Our boy Mic’s symptoms were so subtle and their onset so gradual that we didn’t initially see them. In fact, our other dogs noticed them first. Mic, a Pembroke Welsh Corgi then 12, had always embodied good dog manners. He’d never met a dog who didn’t like him. Suddenly, he was enraging his pack-mates. We sympathized: his nighttime barking was fraying our nerves.
Though a number of vet visits and lab tests revealed nothing, Mic continued to decline. When his spatial perception deteriorated, we realized that he was acting like some elderly people we had known, and concluded, almost tongue-in-cheek, that he had “doggy dementia.”
Turns out we were right. Though many veterinarians and dog owners are unaware of it, canine cognitive dysfunction, or CCD (also known as cognitive dysfunction syndrome), affects a significant portion of the senior dog population. The advances in veterinary medicine and improved owner care that have helped dogs live longer have also increased the incidence of CCD, but as many as 85 percent of cases may go undiagnosed.
“It’s a big issue, and there’s not much awareness of it, even among vets,” says Leticia Fanucchi, DVM, PhD, a veterinary behaviorist and director of Veterinary Medicine Behavioral Services at Washington State University’s Veterinary Teaching Hospital. “I get that question—‘Dogs get dementia?’— even from colleagues.” But CCD is nothing new.
“I first started recognizing symptoms of what we now refer to as ‘cognitive dysfunction’ in dogs over 30 years ago,” says Dennis Thomas, DVM, a holistic practitioner in Spokane, Wash., and author of Whole-Pet Healing. “We didn’t have a catchy term for the disease so I called it ‘pre-senility syndrome.’”
CCD, an umbrella term for four separate cognitive forms, is an age-related neurobehavioral syndrome leading to a decline in cognitive function that can be devastating to the human/canine relationship. The forms are as follows:
Involutive depression (or depression occurring in the dog’s later years), similar to chronic depression in humans. Several factors may be involved, but untreated anxieties seem to play a key role. Because some of the symptoms— circling, wandering and house soiling—often result in the dog’s confinement, anxiety can increase, which, in turn, worsens the symptoms. Other symptoms of this form of CCD include lethargy, sleep disorders, decreased learning and vocalizing.

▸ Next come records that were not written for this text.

/-- A vector instruction with resolved operands (Table 4.7). -/
structure VecP where
  op : VecOp
  type : Nat
  bs : Bool
  scalar : W32
  len : Nat
  dst : Rng
  a : Option Rng
  b : Option Rng
  cursor : Nat
  deriving DecidableEq, Repr

/-- Kinds of move (R113). -/
inductive MoveOp where
  | load | store | copy
  deriving DecidableEq, Repr

/-- A move with resolved operands (Table 4.10). `remote` is the remote address of a load or store, `other` the second
core-store range of a copy; `cursor` the source bytes that a stopped raw move has done (R133). -/
structure MoveP where
  op : MoveOp
  store : Rng
  other : Option Rng
  remote : W64
  len : Nat
  sfmt : Nat
  dfmt : Nat
  sr : Bool
  aux : W32
  s8 : Bool
  background : Bool
  cursor : Nat
  deriving DecidableEq, Repr

/-- A launch as the core's near-bank port sends it (Table 4.13): the core, the target as its register holds it, the slice it
names. -/
structure LaunchP where
  core : CoreId
  tgt : W64
  target : CoreId
  st : Rng
  mask : W64
  prog : W64
  arg : W64
  classB : Bool
  fixed : Bool
  background : Bool
  ctx : CtxId
  part : PartId
  workItem : W32
  deriving DecidableEq, Repr

/-- The operation of a queue entry with its operands resolved at dispatch (R95). -/
inductive Op where
  | tload (p : LoadP)
  | pass (p : PassP) (tiles : List (Option Tile))
  | fcfg (g : GroupId) (cfg : FeedCfg)
  | dcfg (g : GroupId) (cfg : DrainCfg)
  | ocfg (g : GroupId) (cfg : Option OutlierCfg)
  | scfg (g : GroupId) (cfg : Option SoundCfg)
  | vec (p : VecP)
  | move (p : MoveP)
  | nblaunch (p : LaunchP)
  | nbflush (addr : W64) (len : W64)
  | nbinv (buf : Nat)
  | semadd (sem : Nat) (val : W32)
  | bufstate (buf : Nat) (st : BufState)
  | cntadd (cnt : Fin 16) (val : W32) (mask : BitVec 13)
  | coll (desc : Rng)
  deriving DecidableEq, Repr

/-- An instruction that has been dispatched and has not completed: its queue, program index, place in program order,
the buffers it reads and writes (R99), and its operation. -/
structure Entry where
  queue : Queue
  pc : Nat
  ord : Nat
  reads : List Nat
  writes : List Nat
  op : Op
  deriving DecidableEq, Repr

/-- What dispatch waits for (R94, R105, R121, R125, R129). -/
inductive Waiting where
  | none
  | lds (d : BitVec 5) (r : Rng) (wide : Bool)
  | sts (v : W64) (r : Rng) (wide : Bool)
  | semwait (sem : Nat) (val : W32) (consume : Bool)
  | fence (mask : BitVec 13)
  | flagwait (mask : W32) (all : Bool)
  | cntwait (cnt : Fin 16) (val : W32)
  | drainWait (event : Nat) (a b : W64)
  | waiting (event : Nat) (a b : W64)
  | drainEnd (v : W64)
  | faulted (status : BitVec 16) (pc : Nat)
  deriving DecidableEq, Repr

/-- Power state of a domain (Table 15.1, Table 15.7). -/
inductive DomSt where
  | on
  | retention
  | off
  | failed
  deriving DecidableEq, Repr

/-- Low-power mode of a core (Table 15.2 and R411). -/
inductive CoreMode where
  | run
  | wait
  | idle
  | retention
  | off
  deriving DecidableEq, Repr

/-- One array group of a core, by logical number; `fence` and `dead` are those of the physical group of that number. -/
structure Group where
  fence : BitVec 16
  dead : Bool
  active : List (Option Tile)
  shadow : List (Option Tile)
  loading : Option LoadP
  feed : Option FeedCfg
  drain : Option DrainCfg
  outlier : Option OutlierCfg
  sound : Option SoundCfg
  passCount : Nat
  window : Nat
  samples : Nat
  skipped : Nat
  lastHigh : Bool
  tilesLost : Bool
  run : Option Run
  deriving DecidableEq, Repr

/-- A sample in the sampler (R146): group, tag, the pass and its tiles, the window and the selected arrays, the rows
captured with their source activations, the outlier rows, and the pass's contributions y, one list per row. -/
structure Sample where
  group : GroupId
  tag : BitVec 12
  pass : PassP
  tiles : List (Option Tile)
  window : Nat
  select : Nat
  rows : Nat
  src : List (List W32)
  rowMap : List (Option Nat)
  ys : List (List W32)
  time : W64
  workItem : W32
  context : CtxId
  captured : Bool
  deriving DecidableEq, Repr

/-- The sampler of a core (R143, R149). -/
structure Sampler where
  sample : Option Sample
  lastFault : Option Nat
  fenced : Bool
  deriving DecidableEq, Repr

/-- The outcome of a work item as it waits in the base die's completion buffer (R399, R127). -/
structure WorkOutcome where
  item : WorkItem
  core : CoreId
  status : BitVec 16
  index : W32
  poison : Bool
  nan : Nat
  inf : Nat
  subn : Nat
  nancode : Nat
  sat : Nat
  deriving DecidableEq, Repr

/-- The part of a core that a pre-emption saves (R79, R133) beside the records in core store. -/
structure Saved where
  item : WorkItem
  pc : Nat
  regs : List W64
  flags : W32
  counters : List W32
  queues : List Entry
  stalled : Option Entry
  inflight : List Entry
  clash : List (Nat × Nat × Nat × Nat)
  bufs : List Buffer
  groups : List Group
  counts : List ArithCnt
  satMov : W32
  infMov : W32
  sndTaken : W32
  sndSkipped : W32
  poisonSeen : Bool
  passPoison : Bool
  nbPoison : Bool
  stalls : List W32
  waitLimit : W32
  wait : Waiting
  waitSince : Nat
  waitTick : Nat
  slot : Nat
  deriving DecidableEq, Repr

/-- One core (R19): sequencer, queues, groups, sampler, power and clock state. `clash` lists pairs of outstanding writes to
one byte range (R99) by place in program order; `undef` lists the byte ranges of core store whose contents are undefined
(R85, R99, R405), each with the number of its free values. -/
structure Core where
  item : Option WorkItem
  localQ : List WorkItem
  regs : List W64
  pc : Nat
  ord : Nat
  bufs : List Buffer
  queues : List Entry
  stalled : Option Entry
  inflight : List Entry
  clash : List (Nat × Nat × Nat × Nat)
  undef : List (Nat × Nat × Nat)
  wait : Waiting
  waitSince : Nat
  waitTick : Nat
  stalls : List W32
  flags : W32
  counters : List W32
  poisonSeen : Bool
  passPoison : Bool
  nbPoison : Bool
  coreMode : BitVec 3
  waitLimit : W32
  clkLoop : Bool
  loopLocked : Bool
  onLoop : Bool
  groups : List Group
  arith : List ArithCnt
  satMov : W32
  infMov : W32
  sndTaken : W32
  sndSkipped : W32
  sampler : Sampler
  lastCtx : Option CtxId
  slot : Nat
  saved : Option Saved
  preemptPending : Bool
  paused : Bool
  emergency : Bool
  fastStopped : Bool
  mode : CoreMode
  modeSince : Nat
  q : Nat
  tickBase : Nat
  tickSince : Nat
  fenced : Bool
  hot : Bool
  rateChanges : Nat
  rateFirst : Nat
  lastRate : Option Nat
  deriving DecidableEq, Repr

/-! ## Slices (chapters 06, 07, 08, 09) -/

/-- An entry of a channel's eddy (R173). -/
structure EddyEntry where
  blk : Nat
  data : BlockData
  mask : BitVec 32
  stamp : Nat
  deriving DecidableEq, Repr

/-- An access held by a retraining or critical channel (R179, R164). -/
inductive Held where
  | read (a : Coord)
  | write (a : Coord) (data : BlockData) (mask : BitVec 32) (poison : Bool)
  deriving DecidableEq, Repr

/-- A channel retrain in progress (Table 6.11). -/
structure Retrain where
  cause : RetrainCause
  since : Nat
  deriving DecidableEq, Repr

/-- A channel of a slice (R156, R157). -/
structure Chan where
  lost : Bool
  band : Nat
  step : Nat
  stepLow : Option Nat
  holdSince : Option Nat
  owed : Nat
  refreshRow : Nat
  openRows : List (Nat × Nat)
  openSince : List (Nat × Nat)
  eddy : List EddyEntry
  retrain : Option Retrain
  retrainPending : List RetrainCause
  retrainTimes : List Nat
  untrainable : Bool
  trainTemp : Int
  heldQ : List Held
  sparesData : List Nat
  spareCmd : Nat
  uncorr : List (Nat × Nat)
  laneErr : List (Nat × Nat × Nat)
  lastRead : Option (Coord × BlockData × Bool)
  acts : Nat
  suspends : Nat
  lastSuspendLog : Option Nat
  deriving DecidableEq, Repr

This often involves loss of awareness of body length and size. “Dogs with dysthymia often get stuck,” explains Fanucchi. “Behind furniture, in a corner. All they have to do is walk backwards, but they don’t know that.” Other symptoms include disrupted sleep-wake cycles; constant growling, whining or moaning; and aggressive behavior. “If you interrupt a dog while he’s in a dysthymic state, he can get mad and bite,” cautions Fanucchi. Causes of this form are thought to include hyperadrenocorticism (such as Cushing’s disease) and long-term steroid therapy.
In old dogs, hyper-aggression is associated with the dysfunction of structures related to the neurotransmitter serotonin. Cortical tumors may also be involved. “Dogs with this form of CCD lose their ability to communicate with other animals,” explains Fanucchi. “They neither give appeasing signals to other pets in the house nor understand when others send them. They bite first and warn second.”
This involves a profound decline in cognitive ability. According to Fanucchi, it is the closest thing to Alzheimer’s in humans. “They just don’t seem to learn well in any form anymore. They forget familiar features of their lives, including other pets and people. When it’s more advanced, they forget who their owners are.”
As with human dementia, the causes of CCD are not well known, but accumulations of sticky proteins called beta-amyloid plaques around neurons and the breakdown of neurons resulting in so-called neurofibrillary tangles are considered to be the leading culprits. As in humans, both phenomena affect the brain by interrupting nerve impulse transmission.